EXERCISE DETAILS | From the entries below, output the line with "decide ((atStage op r).slotM" and each following line up to and including the line with "(fullRecord (.mov 3#5 1#5) 0#5 2#32).rd", exactly as written.

SOURCE DATA |
^^^^^^^^

/-- The hypotheses of the four stage shapes: every slot a stage reads is full, every field a shape reads is set, and
memory is in its form. -/
def meetsStages (r : InFlight) : Bool :=
  [StageOp.decode, .execute, .accessMemory, .writeBack].all fun op =>
    decide ((atStage op r).stageOp = op) && decide ((atStage op r).slotF = some r.word) &&
      decide ((atStage op r).slotD = some r) && decide ((atStage op r).slotX = some r) &&
      decide ((atStage op r).slotM = some r) && r.a.isSome && r.b.isSome && r.addr.isSome && r.rd.isSome &&
      r.res.isSome && (atStage op r).chain.ok (atStage op r).config

/-- The hypotheses of `WordsA3R`, `WordsA3I`, `WordsA2R` and `WordsA2I`. -/
def meetsAlu (op : BitVec 6) (w : Word) : Bool := decide (w.extractLsb' 5 2 = 0#2) && decide (w.extractLsb' 7 6 = op)
/-- The hypotheses of `WordsM`. -/
def meetsPattern (pattern : BitVec 5) (w : Word) : Bool := decide (w.extractLsb' 5 5 = pattern)

/-- A word the decoder refuses. -/
def illegal (w : Word) : Bool :=
  match decodeWord w with
  | .ok _ => false
  | .error _ => true

/-- O2: the boundary words of each clause, and one in slot.F. -/
theorem witness_IllegalWordsAreExactlyTheUnassignedPairs :
    [0x00000060#32, 0xFFFFFFFF#32, 0x00001180#32, 0x00001F80#32].all illegal = true ∧
      [0x00000220#32, 0x000003A0#32, 0x000003C0#32].all illegal = true ∧
      [0x00001100#32, 0x000001A0#32, 0x00000340#32].all (fun w => !illegal w) = true ∧
      (State.reset.fetched 0x60#32).slotF = some 0x60#32 := by decide
/-- O3. -/
theorem witness_UnusedBitsAreIgnored :
    decodeWord 0x01046000#32 = .ok (.addu 3#5 1#5 2#5) ∧
      0x01046000#32 &&& usedBits (.addu 3#5 1#5 2#5) = 0xF104601F#32 &&& usedBits (.addu 3#5 1#5 2#5) := by decide
/-- O6. -/
theorem witness_ResetLeavesTheTableValues :
    (PortIn.mk true true true 4#32 5#32).rst = true ∧ ((small []).abort (.decodeError 0x60#32)).runState = .faulted := by
  decide
/-- O7: each stage operation answers a next state, and a zero divisor is taken. -/
theorem witness_OnlyWriteBackWritesRegisters :
    (∀ op ∈ [StageOp.decode, .execute, .accessMemory, .writeBack],
      isNext (exec (.addu 3#5 1#5 2#5) (atStage op (fullRecord (.addu 3#5 1#5 2#5) 0#5 2#32))) = true) ∧
    isNext (exec (.divu 3#5 1#5 2#5) (atStage .execute (fullRecord (.divu 3#5 1#5 2#5) 0#5 0#32))) = true := by decide
/-- O8. -/
theorem witness_StatusIsWrittenByComparesAndDestinationsOnly :
    (fullRecord (.mov 3#5 1#5) 0#5 2#32).rd ≠ some Reg.status ∧
      (atStage .writeBack (fullRecord (.mov 3#5 1#5) 0#5 2#32)).slotM = some (fullRecord (.mov 3#5 1#5) 0#5 2#32) ∧
      isNext (exec (.mov 3#5 1#5) (atStage .writeBack (fullRecord (.mov 3#5 1#5) 0#5 2#32))) = true := by decide
/-- O9. -/
theorem witness_MoveAndNotRules :
    meetsAlu 33#6 0x00047080#32 = true ∧ meetsAlu 32#6 0x00047000#32 = true ∧
      ∀ i ∈ [Instr.mov 3#5 1#5, .not 3#5 1#5], meetsStages (fullRecord i 0#5 2#32) = true := by decide
/-- O10. -/
theorem witness_AddSubtractMultiplyRegisterRules :
    ∀ p ∈ [(0#6, Instr.addu 3#5 1#5 2#5), (2#6, .adds 3#5 1#5 2#5), (4#6, .subu 3#5 1#5 2#5), (6#6, .subs 3#5 1#5 2#5),
        (8#6, .mulu 3#5 1#5 2#5), (10#6, .muls 3#5 1#5 2#5)],
      meetsAlu p.1 (encode p.2) = true ∧ meetsStages (fullRecord p.2 0#5 2#32) = true := by decide
/-- O11. -/
theorem witness_AddSubtractMultiplyImmediateRules :
    ∀ p ∈ [(1#6, Instr.addui 3#5 1#5 2#9), (3#6, .addsi 3#5 1#5 2#9), (5#6, .subui 3#5 1#5 2#9),
        (7#6, .subsi 3#5 1#5 2#9), (9#6, .mului 3#5 1#5 2#9), (11#6, .mulsi 3#5 1#5 2#9)],
      meetsAlu p.1 (encode p.2) = true ∧ meetsStages (fullRecord p.2 0#5 2#32) = true := by decide
/-- O12: divisors other than 0, -1 among them. -/
theorem witness_DivideRules :
    ∀ p ∈ [(12#6, Instr.divu 3#5 1#5 2#5), (13#6, .divui 3#5 1#5 2#9), (14#6, .divs 3#5 1#5 2#5),
        (15#6, .divsi 3#5 1#5 2#9)],
      meetsAlu p.1 (encode p.2) = true ∧ meetsStages (fullRecord p.2 0#5 1#32) = true ∧
        meetsStages (fullRecord p.2 0#5 0xFFFFFFFF#32) = true := by decide
/-- O13. -/
theorem witness_DivideByZeroIsAnArithmeticError :
    ∀ i ∈ [Instr.divu 3#5 1#5 2#5, .divui 3#5 1#5 0#9, .divs 3#5 1#5 2#5, .divsi 3#5 1#5 0#9],
      meetsStages (fullRecord i 0#5 0#32) = true ∧ (fullRecord i 0#5 0#32).b = some 0#32 := by decide
/-- O14: both sides of the wrapping quotient. -/
theorem witness_DivisionMeetsTheLawsOfTheRule :
    (2#32 ≠ 0#32 ∧ ¬ (7#32 = 0x80000000#32 ∧ 2#32 = 0xFFFFFFFF#32)) ∧ 0xFFFFFFFF#32 ≠ 0#32 := by decide
/-- O15. -/
theorem witness_CompareRules :
    ∀ p ∈ [(16#6, Instr.cmpu 1#5 2#5), (17#6, .cmps 1#5 2#5)],
      meetsAlu p.1 (encode p.2) = true ∧ meetsStages (fullRecord p.2 0#5 2#32) = true := by decide
/-- O16. -/
theorem witness_ShiftRules :
    ∀ p ∈ [(18#6, Instr.asl 3#5 2#5), (19#6, .asli 3#5 2#14), (20#6, .asr 3#5 2#5), (21#6, .asri 3#5 2#14),
        (22#6, .lsl 3#5 2#5), (23#6, .lsli 3#5 2#14), (24#6, .lsr 3#5 2#5), (25#6, .lsri 3#5 2#14)],
      meetsAlu p.1 (encode p.2) = true ∧ meetsStages (fullRecord p.2 0#5 2#32) = true := by decide
/-- O17: the amounts where its clauses meet. -/
theorem witness_ShiftOperationsAreTheTable :
    (0#32).toNat < 32 ∧ (31#32).toNat < 32 ∧ 32 ≤ (32#32).toNat ∧ 32 ≤ (0xFFFFFFFF#32).toNat ∧
      meetsStages (fullRecord (.asl 3#5 2#5) 0#5 32#32) = true := by decide
/-- O18. -/
theorem witness_LogicRules :
    ∀ p ∈ [(26#6, Instr.and 3#5 1#5 2#5), (27#6, .andi 3#5 1#5 2#9), (28#6, .or 3#5 1#5 2#5), (29#6, .ori 3#5 1#5 2#9),
        (30#6, .xor 3#5 1#5 2#5), (31#6, .xori 3#5 1#5 2#9)],
      meetsAlu p.1 (encode p.2) = true ∧ meetsStages (fullRecord p.2 0#5 2#32) = true := by decide
/-- O19. -/
theorem witness_LoadRules :
    ∀ p ∈ [(0b00001#5, Instr.ldr 1#5 10#5), (0b00101#5, .ldri 1#5 10#17)],
      meetsPattern p.1 (encode p.2) = true ∧ meetsStages (fullRecord p.2 0#5 2#32) = true := by decide
/-- O20. -/
theorem witness_StoreRules :
    ∀ p ∈ [(0b01001#5, Instr.str 1#5 10#5), (0b01101#5, .stri 1#5 10#17)],
      meetsPattern p.1 (encode p.2) = true ∧ meetsStages (fullRecord p.2 0#5 2#32) = true := by decide

/-- The condition of a jump holds, and does not, in the state of `atStage`, whose status is 1. -/
theorem witness_fires (i : Instr) :
    Fires (fullRecord i 0#5 2#32) (atStage .writeBack (fullRecord i 0#5 2#32)).regs ∧
      Fires (fullRecord i 1#5 2#32) (atStage .writeBack (fullRecord i 1#5 2#32)).regs ∧
      ¬ Fires (fullRecord i 2#5 2#32) (atStage .writeBack (fullRecord i 2#5 2#32)).regs := by
  refine ⟨.inl rfl, .inr rfl, ?_⟩
  rintro (h | h)
  · exact absurd h (by decide : ¬ (2#5 : BitVec 5) = 0#5)
  · exact absurd h (by decide : ¬ (1#32 : Word) = 2#32)

/-- O21. -/
theorem witness_JumpRules :
    (∀ p ∈ [(0b00010#5, Instr.jmp 5#5 1#5), (0b00110#5, .jmpi 5#22 1#5)],
      meetsPattern p.1 (encode p.2) = true ∧ meetsStages (fullRecord p.2 1#5 2#32) = true) ∧
    ∀ i ∈ [Instr.jmp 5#5 1#5, .jmpi 5#22 1#5],
      Fires (fullRecord i 1#5 2#32) (atStage .writeBack (fullRecord i 1#5 2#32)).regs ∧
        ¬ Fires (fullRecord i 2#5 2#32) (atStage .writeBack (fullRecord i 2#5 2#32)).regs :=
  ⟨by decide, fun i _ => ⟨(witness_fires i).2.1, (witness_fires i).2.2⟩⟩
/-- O22. -/
theorem witness_SubroutineJumpRules :
    (∀ p ∈ [(0b01010#5, Instr.jmps 5#5 1#5), (0b01110#5, .jmpsi 5#22 1#5)],
      meetsPattern p.1 (encode p.2) = true ∧ meetsStages (fullRecord p.2 1#5 2#32) = true) ∧
    ∀ i ∈ [Instr.jmps 5#5 1#5, .jmpsi 5#22 1#5],
      Fires (fullRecord i 0#5 2#32) (atStage .writeBack (fullRecord i 0#5 2#32)).regs ∧
        ¬ Fires (fullRecord i 2#5 2#32) (atStage .writeBack (fullRecord i 2#5 2#32)).regs :=
  ⟨by decide, fun i _ => ⟨(witness_fires i).1, (witness_fires i).2.2⟩⟩
/-- O23. -/
theorem witness_InterruptRules :
    ∀ p ∈ [(0b10010#5, Instr.sih 10#5), (0b10110#5, .int 7#22), (0b11010#5, .rfi)],
      meetsPattern p.1 (encode p.2) = true ∧ meetsStages (fullRecord p.2 0#5 2#32) = true := by decide
/-- O24. -/
theorem witness_NopRule : meetsAlu 34#6 0xFFFFF11F#32 = true ∧ meetsStages (fullRecord .nop 0#5 2#32) = true := by decide
/-- O25: a divisor that is 0, one that is not, and an instruction that does not divide. -/
theorem witness_StagesReproduceTheDocumentedMutation :
    (small []).active = true ∧ (small []).chain.ok (small []).config = true ∧
      decodeWord 0x01046600#32 = .ok (.divu 3#5 1#5 2#5) ∧ divisor (.divu 3#5 1#5 2#5) (small []).regs = some 0#32 ∧
      divisor (.divu 3#5 1#5 2#5) (small [(2#5, 1#32)]).regs ≠ some 0#32 ∧
      divisor (.mov 3#5 1#5) (small []).regs ≠ some 0#32 := by decide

^^^^^^^^

RESULT OF THE EXERCISE |
      decide ((atStage op r).slotM = some r) && r.a.isSome && r.b.isSome && r.addr.isSome && r.rd.isSome &&
      r.res.isSome && (atStage op r).chain.ok (atStage op r).config

/-- The hypotheses of `WordsA3R`, `WordsA3I`, `WordsA2R` and `WordsA2I`. -/
def meetsAlu (op : BitVec 6) (w : Word) : Bool := decide (w.extractLsb' 5 2 = 0#2) && decide (w.extractLsb' 7 6 = op)
/-- The hypotheses of `WordsM`. -/
def meetsPattern (pattern : BitVec 5) (w : Word) : Bool := decide (w.extractLsb' 5 5 = pattern)

/-- A word the decoder refuses. -/
def illegal (w : Word) : Bool :=
  match decodeWord w with
  | .ok _ => false
  | .error _ => true

/-- O2: the boundary words of each clause, and one in slot.F. -/
theorem witness_IllegalWordsAreExactlyTheUnassignedPairs :
    [0x00000060#32, 0xFFFFFFFF#32, 0x00001180#32, 0x00001F80#32].all illegal = true ∧
      [0x00000220#32, 0x000003A0#32, 0x000003C0#32].all illegal = true ∧
      [0x00001100#32, 0x000001A0#32, 0x00000340#32].all (fun w => !illegal w) = true ∧
      (State.reset.fetched 0x60#32).slotF = some 0x60#32 := by decide
/-- O3. -/
theorem witness_UnusedBitsAreIgnored :
    decodeWord 0x01046000#32 = .ok (.addu 3#5 1#5 2#5) ∧
      0x01046000#32 &&& usedBits (.addu 3#5 1#5 2#5) = 0xF104601F#32 &&& usedBits (.addu 3#5 1#5 2#5) := by decide
/-- O6. -/
theorem witness_ResetLeavesTheTableValues :
    (PortIn.mk true true true 4#32 5#32).rst = true ∧ ((small []).abort (.decodeError 0x60#32)).runState = .faulted := by
  decide
/-- O7: each stage operation answers a next state, and a zero divisor is taken. -/
theorem witness_OnlyWriteBackWritesRegisters :
    (∀ op ∈ [StageOp.decode, .execute, .accessMemory, .writeBack],
      isNext (exec (.addu 3#5 1#5 2#5) (atStage op (fullRecord (.addu 3#5 1#5 2#5) 0#5 2#32))) = true) ∧
    isNext (exec (.divu 3#5 1#5 2#5) (atStage .execute (fullRecord (.divu 3#5 1#5 2#5) 0#5 0#32))) = true := by decide
/-- O8. -/
theorem witness_StatusIsWrittenByComparesAndDestinationsOnly :
    (fullRecord (.mov 3#5 1#5) 0#5 2#32).rd ≠ some Reg.status ∧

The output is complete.